= Assigned task =
Go through the entries below and collect each line with the string "product" in it.
::: Input for this task :::
-- ==== Sys2Proof/Machine/Gf256.lean ====
section
/-!
DEFINITION. The arithmetic of the SSCE: the pure functions of GF(256) (spec/42_field.md rules R140 to R146), over any
field polynomial.
-/

namespace Sys2Proof.Machine

/-- Addition, and subtraction: exclusive or (R142). -/
def gfadd (a b : Byte) : Byte := a ^^^ b

/-- One shift of rule R143: a times x, reduced modulo POLY. -/
def xtime (poly : BitVec 9) (a : Byte) : Byte :=
  if a.getLsbD 7 then (a <<< 1) ^^^ poly.setWidth 8 else a <<< 1

/-- `n` rounds of the loop of rule R143, from the accumulator p and the shifted operands a and b. -/
def gfmulLoop (poly : BitVec 9) : Nat → Byte → Byte → Byte → Byte
  | 0, p, _, _ => p
  | n + 1, p, a, b => gfmulLoop poly n (if b.getLsbD 0 then p ^^^ a else p) (xtime poly a) (b >>> 1)

/-- Multiplication: the product of the two polynomials reduced modulo POLY, by the 8 rounds of rule R143. -/
def gfmul (poly : BitVec 9) (a b : Byte) : Byte := gfmulLoop poly 8 0 a b

/-- Power (R144). -/
def gfpow (poly : BitVec 9) (a : Byte) : Nat → Byte
  | 0 => 0x01
  | e + 1 => gfmul poly (gfpow poly a e) a

/-- Inverse: the 254th power (R144). The spec does not define it at 0, and no command evaluates it there (DEDUCED, log entry
7). -/
def gfinv (poly : BitVec 9) (a : Byte) : Byte := gfpow poly a 254

/-- The value of a polynomial, coefficients from the constant term up, by Horner's form (R145). -/
def polyeval (poly : BitVec 9) (c : List Byte) (x : Byte) : Byte :=
  c.foldr (fun cj y => gfmul poly y x ^^^ cj) 0

/-- The Lagrange weight at zero of the j-th element of xs (R146): the product, over the other elements, of x_m / (x_m ^ x_j). -/
def lagrange0 (poly : BitVec 9) (xs : List Byte) (j : Nat) : Byte :=
  (xs.eraseIdx j).foldl (fun acc xm => gfmul poly acc (gfmul poly xm (gfinv poly (xm ^^^ xs.getD j 0)))) 0x01

end Sys2Proof.Machine
end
:::
= Solved problem =
/-- Multiplication: the product of the two polynomials reduced modulo POLY, by the 8 rounds of rule R143. -/
/-- The Lagrange weight at zero of the j-th element of xs (R146): the product, over the other elements, of x_m / (x_m ^ x_j). -/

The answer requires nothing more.